Gold As A Religion - Gold Looks Absolutely Terrible
There are three mentalities for those with an interest in gold:
the trading view
the long-term investment view
the religious view
Traders see gold (and all precious metals) as vehicles to go long or short depending on the opportunity set, nothing more.
Long term investors are a bit more emotionally committed -- they have a thesis involving runaway inflation, government corruption and Central Bank themed moral decay (though admittedly some of the value-minded just like the intrinsic value of gold stocks).
Those in the third category -- what we're tongue in cheek calling the religious category -- see gold as not just a trading vehicle, or even a long-term investment, but a form of capitalist religion.
For true believers, gold ownership is a sort of transcendental societal salve: A form of redemption and shelter and cure for all our accumuulated ills. Something to hoard and never let go -- or at least, not until the armageddon smoke has cleared and an ounce of gold is worth more than the Dow (perhaps crossing around $7,000 or so).

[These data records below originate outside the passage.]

/-- The next REQ of its channel passes its checks, and nothing holds it back (R347, R348). -/
structure InOrder (t : State) (f : Frame) (p : Packet) : Prop where
  next : p.psn = (t.chan p.chan.val).expect
  alone : (t.chan p.chan.val).held = []
  goes : (t.chan p.chan.val).failed = none
  credit : (t.chan p.chan.val).credit ≠ 0
  unit : UnitFree t (f.sub.val / 8)
  allowed : t.reqStatus p = 0
  settled : t.jobsPending p.chan.val = false
  entry : (t.fabricEntry (p.token.toNat % 16384)).sound = true

/-- Every byte of [a, a + n) is held by a stack that is not fenced. -/
def Lands (t : State) (a n : Nat) : Prop := ∀ j < n, ∃ st, (t.region (a + j)).stack? = some st ∧ (t.stack st).st ≠ .fenced

/-- [a, a + n) takes the bytes bs, and no other byte of data space changes. -/
def Wrote (t u : State) (a : Nat) (bs : List Byte) : Prop :=
  (∀ j < bs.length, some (cellGet u.mem.data (a + j)) = bs[j]?) ∧
    ∀ b, (b < a ∨ a + bs.length ≤ b) → cellGet u.mem.data b = cellGet t.mem.data b

/-- Core c's completion ring takes an entry for d with this status and result (R330, R331). -/
def Completed (t u : State) (c : CoreId) (d : PostDesc) (status : Byte) (result : Word) : Prop :=
  let w := (t.core c).win
  let size := max w.pqSize.toNat 1
  let bs := u.homeBytes (0x018004080000 + 2048 * c.val + 16 * (w.completed % size)) 16
  fieldNat bs 0 4 = d.wrid.toNat ∧ fieldNat bs 4 1 = status.toNat ∧ fieldNat bs 5 1 = d.op.toNat ∧
    fieldNat bs 6 1 = (w.completed / size + 1) % 2 ∧ fieldNat bs 8 8 = result.toNat ∧
    (u.core c).win.cqTail = w.cqTail + 1 ∧ (u.core c).win.completed = w.completed + 1

/-- o was posted by core c, whose rings have a size of R327; nothing has come back for it and it has not ended. -/
structure Posted (t : State) (c : CoreId) (o : PostOp) : Prop where
  owner : o.owner = some c
  ring : (t.core c).win.pqSize.toNat ≤ 128
  fresh : o.got = [] ∧ o.fail = none ∧ o.poisoned = false
  runs : o.ended = none

/-- The next descriptor of core c is d, and the entry of the local table it names is sound (R327, R331). -/
structure Posts (s : State) (c : CoreId) (d : PostDesc) : Prop where
  on : s.fabricOn = true
  size : (s.core c).win.pqSize ≠ 0 ∧ (s.core c).win.pqSize.toNat ≤ 128
  waits : BitVec.ofNat 16 (s.core c).win.accepted ≠ (s.core c).win.pqTail
  next : s.readDesc c = d
  sound : SoundAt s ((s.core c).win.ltBase.toNat + 16 * d.lidx.toNat) 16

/-- The rows by which a Poldoal operation is posted (R334), and those of RoCEv2 (R357). -/
def poldoalRows (c : CoreId) : List (Byte × Instr) :=
  [(1, .poldoalWrite c), (2, .poldoalRead c), (3, .atomicAdd c), (4, .atomicMax c), (5, .atomicCas c), (6, .writeAcc c),
   (7, .poldoalNotify c), (8, .poldoalFence c)]

def roceRows (c : CoreId) : List (Byte × Instr) :=
  [(0x10, .send c), (0x11, .rdmaWrite c), (0x12, .rdmaRead c), (0x13, .fetchAdd c), (0x14, .cmpSwap c)]

/-- Every channel to the peer that was not CLOSED or GONE is GONE with no operation left; no other channel changes (R352). -/
def Departed (t u : State) (peer : BitVec 14) : Prop :=
  ∀ n : Nat, ((t.chan n).peer = peer → (t.chan n).st ≠ .closed → (t.chan n).st ≠ .gone →
      (u.chan n).st = .gone ∧ (u.chan n).ops = [] ∧ (u.chan n).sent = [] ∧ (u.chan n).held = []) ∧
    ((t.chan n).peer ≠ peer → u.chan n = t.chan n)

/-- A RoCEv2 packet for queue pair qn, in RTS, arrives and leaves t (R354). -/
structure RoceIn (s t : State) (f : Frame) (qn : Nat) : Prop where
  on : s.fabricOn = true
  arrives : s.roceIn f qn = (t, true)

/-- Frames of queue pair x leave on sub-port k, oldest first, where it sends and their priority is not paused (R321, R351,
R356, R493). -/
def Leaves (s u : State) (x : QueuePair) (k : Fin 64) (items : List (TxHead → TxItem)) : Prop :=
  s.subSends k.val = true → Unpaused s k.val x.prio → u.fab.tx = s.fab.tx ++ items.map fun g => g (s.roceHead x k)

/-- The answer a leaves on the sub-port on which q arrived (R354). -/
def Replies (s u : State) (f : Frame) (q : RoceReq) (a : RoceAnswer) : Prop :=
  let x := s.qp q.qp.val
  Leaves s u x f.sub [answerItem f.sub x.rqpn q.psn a]

/-- The message that a packet of an RDMA WRITE belongs to: its first names range and R_Key, a later one goes on with what the
queue pair receives; only the last may be shorter than the path MTU (R354, R355). -/
structure WriteGoes (t : State) (q : RoceReq) (r : RoceRx) : Prop where
  place : if q.first = true then r = ⟨.write, q.va.toNat, q.len.toNat⟩ ∧ (t.qp q.qp.val).rx = none ∧
      t.rkeyStatus q [permStore] q.len.toNat = 0
    else (t.qp q.qp.val).rx = some r ∧ r.op = .write
  size : if q.last = true then q.payload.length = r.left ∧ r.left ≤ (t.qp q.qp.val).mtu
    else q.payload.length = (t.qp q.qp.val).mtu ∧ (t.qp q.qp.val).mtu < r.left

/-- The one operation of a queue pair is core c's, numbered and not ended. -/
structure OneOp (t : State) (qn : Nat) (c : CoreId) (o : PostOp) : Prop where
  only : (t.qp qn).ops = [o]
  posted : Posted t c o

/-- The drain engine has posted an operation on its target's queue pair for each part of 1 GiB of len bytes at an offset, the
last shorter, the first numbered on from s (R298, R357; log entry 145). -/
def EnginePosts (s u : State) (tgt : SnapTarget) (op : Byte) (off len : Nat) (bs : List Byte) : Prop :=
  ∃ os : List PostOp, (u.qp tgt.qn).ops = (s.qp tgt.qn).ops ++ os ∧ os.length = (len + 2 ^ 30 - 1) / 2 ^ 30 ∧
    ∀ (i : Nat) (o : PostOp), os[i]? = some o → o.owner = none ∧ o.ended = none ∧ o.desc.op = op ∧
      o.desc.raddr = tgt.va + BitVec.ofNat 64 (off + 2 ^ 30 * i) ∧ o.desc.len = min (2 ^ 30) (len - 2 ^ 30 * i) ∧
      o.desc.token = tgt.rkey.setWidth 128 ∧ o.kept = (bs.drop (2 ^ 30 * i)).take (2 ^ 30) ∧
      (i = 0 → o.base.setWidth 24 = (s.qp tgt.qn).spsn)

/-- The target's queue pair carries one RDMA WRITE of the drain engine and nothing else, all of it sent (R298, R354). -/
structure EngineBusy (s : State) (tgt : SnapTarget) (o : PostOp) : Prop where
  up : (s.qp tgt.qn).st = .rts ∧ (s.qp tgt.qn).rnrWait = false
  only : (s.qp tgt.qn).ops = [o]
  own : o.owner = none ∧ o.ended = none ∧ o.desc.op = 0x11
  last : (s.qp tgt.qn).spsn = o.base.setWidth 24 + BitVec.ofNat 24 (roceSpan (s.qp tgt.qn) 0x11 o.desc.len)
  near : ((s.qp tgt.qn).spsn - (s.qp tgt.qn).una).toNat < 2 ^ 23 ∧ roceSpan (s.qp tgt.qn) 0x11 o.desc.len < 2 ^ 23

end Sys2Proof.Machine
end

As traders, all we pretty much know is that gold looks absolutely terrible right now (if you are long).
First the chart:
And then the fundamental realities:
Gold has consistently traded more as a speculative vehicle than a risk hedge. There is an argument that gold is a useful hedge for one's portfolio -- a way to protect against certain types of risk, like inflation and currency debasement risk. This argument is invalidated by the price action. Gold has not traded like a hedge, but rather a speculative plaything linked to visions of $5,000 per ounce (secondarily the same idea with silver). What kind of hedge gets the stuffing kicked out of it along with all other risk assets when there is a "risk off" meltdown?
To the extent that there is inflation, it is benefiting gas prices and Facebook shares more than gold. Inflation does not show up in the same form over various cycles. Sometimes it juices paper asset prices, or consumable commodities with real demand like oil, even as official inflation indicators are held flat by stagnant or falling wages. Is the Fed creating inflation on the sly? Quite possibly. But that inflation is showing up in favored areas of the equity market, and real cost centers like food and gas, as opposed to PMs.
If we see full-on global slowdown, precious metals will get hammered. Again, what kind of hedge is so failure-prone under hedge-worthy circumstances? If China truly does experience a "hard landing," the shock of global growth deceleration, plus a sharply rising $US dollar, could cause gold to fall further, to the tune of hundreds of dollars per ounce.
If the U.S. recovery stalls out, will gold really benefit? Societe Generale (SocGen) has come out with a new argument that gold will see a "sharp rally" if U.S. GDP severely disappoints to the downside. Maybe so, SocGen, maybe so. But that sounds like a sucker's bet and a bagholder's rationale to yours truly.
The long-term monetary velocity arguments are suspect too. There is an argument that true global recovery is what will finally send gold over the moon, as monetary velocity increases faster than CBs (central banks) dare to withdraw their support. But if this happens, wouldn't it make more sense for investors to salivate over, say, railroads or coal producers or other participants in the global growth paradigm?
Gold's super-heavy retail participation could turn from a blessing to a curse. The big gold ETF, GLD, is pegged as the best thing to ever happen to the yellow metal. At nearly $70 billion, GLD has brought in tens of billions worth of "little guy" investor participation. But what happens if those little guys are forced to puke up their positions in a bear market movement?
We are not gold permabears. If anything we have made more on the long side of gold and gold stocks than the short. And if the charts and macro view tell us to buy gold and gold stocks again in future, we certainly will. A trade is a trade.
From a trading point of view right NOW, though, precious metals are clearly a sell (if not an outright short). As are gold stocks. (Seen a weekly GDX chart? Woof!)
And from an investment point of view, the macro value is dubious (unless you are waiting for a total Europe meltdown, war with Iran, or some other apocalyptic event).
Fade the hype, or at least sidestep it. And be wary of the potential retail deluge if small invesetors finally get sick of "Waiting for Godot," I mean Gold.